- Activity: Check each line of the material that follows, and copy those holding the string "lifecycleResults".

══ Available data ══

-- ==== Sys2Proof/Machine/Control.lean ====
section
/-! DEFINITION. Machine/Control.lean: the CONTROL lane: SET_TIME, the switch requests, and the lifecycle (chapters 02,
05, 08). -/

namespace Sys2Proof.Machine

open Sys2Proof

/-- The head of the CONTROL lane completes (R175). -/
def finishControl (i : Fin 16) (r : Result) (flags : Nat) (results : List (Nat × List Byte)) (s : State) : State :=
  popControl (complete i r flags 0 results s)

/-! ### SET_TIME (R40, R41) -/

/-- The results of a SET_TIME that is taken: applied step, new meter time, remaining allowance. -/
def timeResults (step : Int) (s : State) : List (Nat × List Byte) :=
  [(12, leInt 4 step), (16, le 4 s.bat.clock), (20, le 2 (allowanceLeft s.bat))]

/-- A step as reported: clamped to the signed 32-bit range (R41). -/
def reportedStep (x : Int) : Int :=
  if x > 2147483647 then 2147483647 else if x < -2147483648 then -2147483648 else x

/-- SET_TIME in DELTA mode (R40). -/
def setDelta (i : Fin 16) (x : Int) (s : State) : State :=
  if s.bat.clockValid then
    let a := appliedStep x s.bat
    let s := steer a s
    finishControl i .ok (2 * flagNat (a != x)) (timeResults a s) s
  else finishControl i .notNow 0 [] s

/-- SET_TIME in ABSOLUTE mode (R41). -/
def setAbsolute (i : Fin 16) (t1 : Nat) (s : State) : State :=
  if s.bat.clockValid && s.psv.inService then finishControl i .notNow 0 [] s
  else
    let step := reportedStep ((t1 : Int) - s.bat.clock)
    let s := setClock .hostSet t1 s
    finishControl i .ok 0 (timeResults step s) s

/-- SET_TIME at the head of the CONTROL lane. -/
def setTime (s : State) : State :=
  match controlHead .setTime s with
  | some r =>
    (match r.par 8 1 with
      | 0 => setDelta r.slot (signed32 (r.par 12 4)) s
      | 1 => setAbsolute r.slot (r.par 12 4) s
      | _ => finishControl r.slot .badRequest 0 [] s)
  | none => s

/-- SET_TIME. -/
def execSetTime (s : State) : Host.Outcome State Fault Refusal := done (setTime s)

/-! ### Switch requests (R99, R100) -/

/-- The results of SWITCH_OPEN and SWITCH_RELEASE. -/
def switchResults (s : State) : List (Nat × List Byte) := [(8, [byte (setCode s.swc.set), byte (switchCode s.swc.sw)])]

/-- SWITCH_OPEN at the head of the CONTROL lane: REMOTE is added (R99). -/
def switchOpen (s : State) : State :=
  match controlHead .switchOpen s with
  | some r =>
    let changed := !s.swc.set.remote
    let s := addReason .remote s
    finishControl r.slot .ok (4 * flagNat changed) (switchResults s) s
  | none => s

/-- SWITCH_OPEN. -/
def execSwitchOpen (s : State) : Host.Outcome State Fault Refusal := done (switchOpen s)

/-- SWITCH_RELEASE at the head of the CONTROL lane: REMOTE is removed (R99). -/
def switchRelease (s : State) : State :=
  match controlHead .switchRelease s with
  | some r =>
    let changed := s.swc.set.remote
    let s := removeReason .remote s
    finishControl r.slot .ok (4 * flagNat changed) (switchResults s) s
  | none => s

/-- SWITCH_RELEASE. -/
def execSwitchRelease (s : State) : Host.Outcome State Fault Refusal := done (switchRelease s)

/-- One attempt of TEST_SWITCH begins in a direction (R100); the mark is cleared (R98). -/
def beginTest (d : Direction) (i : Fin 16) (s : State) : State :=
  let s := setSwitch (match d with
    | .toOpen => .opening
    | .toClose => .closing) s
  beginControl { s with swc := { s.swc with drive := some ⟨d, 1, false, true, some i⟩, mark := false } }

/-- TEST_SWITCH at the head of the CONTROL lane (R100). -/
def testSwitch (s : State) : State :=
  match controlHead .testSwitch s with
  | some r =>
    let d := r.par 8 1
    if 1 < d then finishControl r.slot .badRequest 0 [] s
    else if s.psv.inService then finishControl r.slot .notNow 0 [] s
    else beginTest (if d = 0 then .toOpen else .toClose) r.slot s
  | none => s

/-- TEST_SWITCH. -/
def execTestSwitch (s : State) : Host.Outcome State Fault Refusal := done (testSwitch s)

/-! ### Lifecycle requests (R162 to R167) -/

/-- A lifecycle request is taken: the PSV carries it, and its first store operation is queued. -/
def takeLifecycle (q : Lifecycle) (i : Fin 16) (op : StoreOp) (s : State) : State :=
  arrive op (beginControl { s with psv := { s.psv with req := some ⟨q, some i⟩ } })

/-- The nine gains of a CALIBRATE (R162). -/
def gainsOf (r : Request) : Gains :=
  ⟨⟨r.par 8 2, r.par 10 2, r.par 12 2⟩, ⟨r.par 14 2, r.par 16 2, r.par 18 2⟩, ⟨r.par 20 2, r.par 22 2, r.par 24 2⟩⟩

/-- The gains as bytes. -/
def gainBytes (g : Gains) : List Byte :=
  le 2 g.v.a ++ le 2 g.v.b ++ le 2 g.v.c ++ le 2 g.i.a ++ le 2 g.i.b ++ le 2 g.i.c ++ le 2 g.p.a ++ le 2 g.p.b ++
    le 2 g.p.c

/-- CALIBRATE at the head of the CONTROL lane (R162). -/
def calibrate (s : State) : State :=
  match controlHead .calibrate s with
  | some r =>
    if s.psv.inService then finishControl r.slot .notNow 0 [] s
    else if s.stc.fault then finishControl r.slot .storeFault 0 [] s
    else takeLifecycle .calibrate r.slot (.save .lifecycle) { s with ee := { s.ee with gains := gainsOf r } }
  | none => s

/-- CALIBRATE. -/
def execCalibrate (s : State) : Host.Outcome State Fault Refusal := done (calibrate s)

/-- IDENTIFY at the head of the CONTROL lane (R163). -/
def identify (s : State) : State :=
  match controlHead .identify s with
  | some r =>
    if s.psv.inService then finishControl r.slot .notNow 0 [] s
    else if s.stc.fault then finishControl r.slot .storeFault 0 [] s
    else
      takeLifecycle .identify r.slot (.save .lifecycle)
        { s with cau := { s.cau with serial := r.par 8 4 }, rlr := { s.rlr with radioAddr := slice r.params 4 6 } }
  | none => s

/-- IDENTIFY. -/
def execIdentify (s : State) : Host.Outcome State Fault Refusal := done (identify s)

/-- INSTALL_KEY at the head of the CONTROL lane (R164). -/
def installKey (s : State) : State :=
  match controlHead .installKey s with
  | some r =>
    if s.psv.inService || s.stc.copy.keyInstalled then finishControl r.slot .notNow 0 [] s
    else if s.stc.fault then finishControl r.slot .storeFault 0 [] s
    else
      takeLifecycle .installKey r.slot (.save .lifecycle)
        { s with cau := { s.cau with key := BitVec.ofNat 128 (r.par 8 16) } }
  | none => s

/-- INSTALL_KEY. -/
def execInstallKey (s : State) : Host.Outcome State Fault Refusal := done (installKey s)

/-- COMMISSION at the head of the CONTROL lane (R165). -/
def commission (s : State) : State :=
  match controlHead .commission s with
  | some r =>
    if s.psv.inService then finishControl r.slot .notNow 0 [(8, [1])] s
    else if !s.stc.copy.keyInstalled then finishControl r.slot .notNow 0 [(8, [2])] s
    else if !s.bat.clockValid then finishControl r.slot .notNow 0 [(8, [3])] s
    else if s.stc.fault then finishControl r.slot .storeFault 0 [(8, [0])] s
    else takeLifecycle (.commission 0) r.slot (.bit .commissioned) s
  | none => s

/-- COMMISSION. -/
def execCommission (s : State) : Host.Outcome State Fault Refusal := done (commission s)

/-- The lifecycle request ends (R162 to R167); its result is lost when its slot is. -/
def finishRequest (q : LifecycleReq) (r : Result) (results : List (Nat × List Byte)) (s : State) : State :=
  let s := { s with psv := { s.psv with req := none } }
  match q.slot with
  | some i => finishControl i r 0 results s
  | none => s

/-- The results with which a lifecycle save's completion ends a request; none when the request goes on (R164 step 3). That
COMMISSION returns the open-reason set as it stands at this completion, and not at the lifecycle change, is the model's choice
(log 69). -/
def lifecycleResults (q : Lifecycle) (s : State) : Option (List (Nat × List Byte)) :=
  match q with
  | .calibrate => some [(8, gainBytes s.ee.gains)]
  | .identify => some [(8, le 4 s.cau.serial), (12, s.rlr.radioAddr)]
  | .installKey => none
  | .commission t => some [(8, [0]), (12, le 4 t), (16, leInt 4 0), (20, [byte (setCode s.swc.set)])]

/-- The results of a lifecycle request that ends without success: COMMISSION's detail 0, else none. -/
def failResults : Lifecycle → List (Nat × List Byte)
  | .commission _ => [(8, [0])]
  | _ => []

/-- The save of a lifecycle request ends (R162 to R166). -/
def lifecycleSaved (ok : Bool) (s : State) : State :=
  match s.psv.req with
  | some q =>
    if ok then
      match lifecycleResults q.req s with
      | some results => finishRequest q .ok results s
      | none => arrive (.bit .keyInstalled) s
    else finishRequest q .storeFault (failResults q.req) s
  | none => s

/-- The EE at the lifecycle change: the open interval closes at the meter time, the registers and residues become 0, and
the new interval opens (R20, R10). -/
def commissionEnergy (s : State) : State :=
  let s := rollInterval s.bat.clock (lenOf s) id s.bat.clock s
  { s with ee := { s.ee with energy := Energy.zero } }

/-- The lifecycle change (R166): IN_SERVICE; then EE, CE, TMO and SWC, each as its own event, in this order by the model's
choice (log 34). -/
def lifecycleChange (s : State) : State :=
  commissionSwitch (commissionTamper (commissionCredit (commissionEnergy
    { s with psv := { s.psv with inService := true } })))

/-- How a bit program ended for its owner. -/
inductive BitEnd where
  | passed
  | failed
  | byFault
  deriving DecidableEq, Repr

/-- The request that queued a bit program is told of its end (R164, R165). In HOLD a passed commissioned bit makes the
lifecycle change, and no save is queued (R167). -/
def bitEnded (b : BitName) (e : BitEnd) (s : State) : State :=
  match b, e with
  | .commissioned, .passed =>
    let s := lifecycleChange s
    let s := { s with psv := { s.psv with req := s.psv.req.map (fun q => { q with req := .commission s.bat.clock }) } }
    arrive (.save .lifecycle) s
  | .keyInstalled, .passed =>
    (match s.psv.req with
      | some q => if s.exc.live then finishRequest q .ok [] s else s
      | none => s)
  | .ever _, _ => s
  | _, .failed =>
    (match s.psv.req with
      | some q => if s.exc.live then finishRequest q .bitFailed (failResults q.req) s else s
      | none => s)
  | _, .byFault =>
    (match s.psv.req with
      | some q => if s.exc.live then finishRequest q .storeFault (failResults q.req) s else s
      | none => s)

end Sys2Proof.Machine
end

═══

- Task answer:
def lifecycleResults (q : Lifecycle) (s : State) : Option (List (Nat × List Byte)) :=
      match lifecycleResults q.req s with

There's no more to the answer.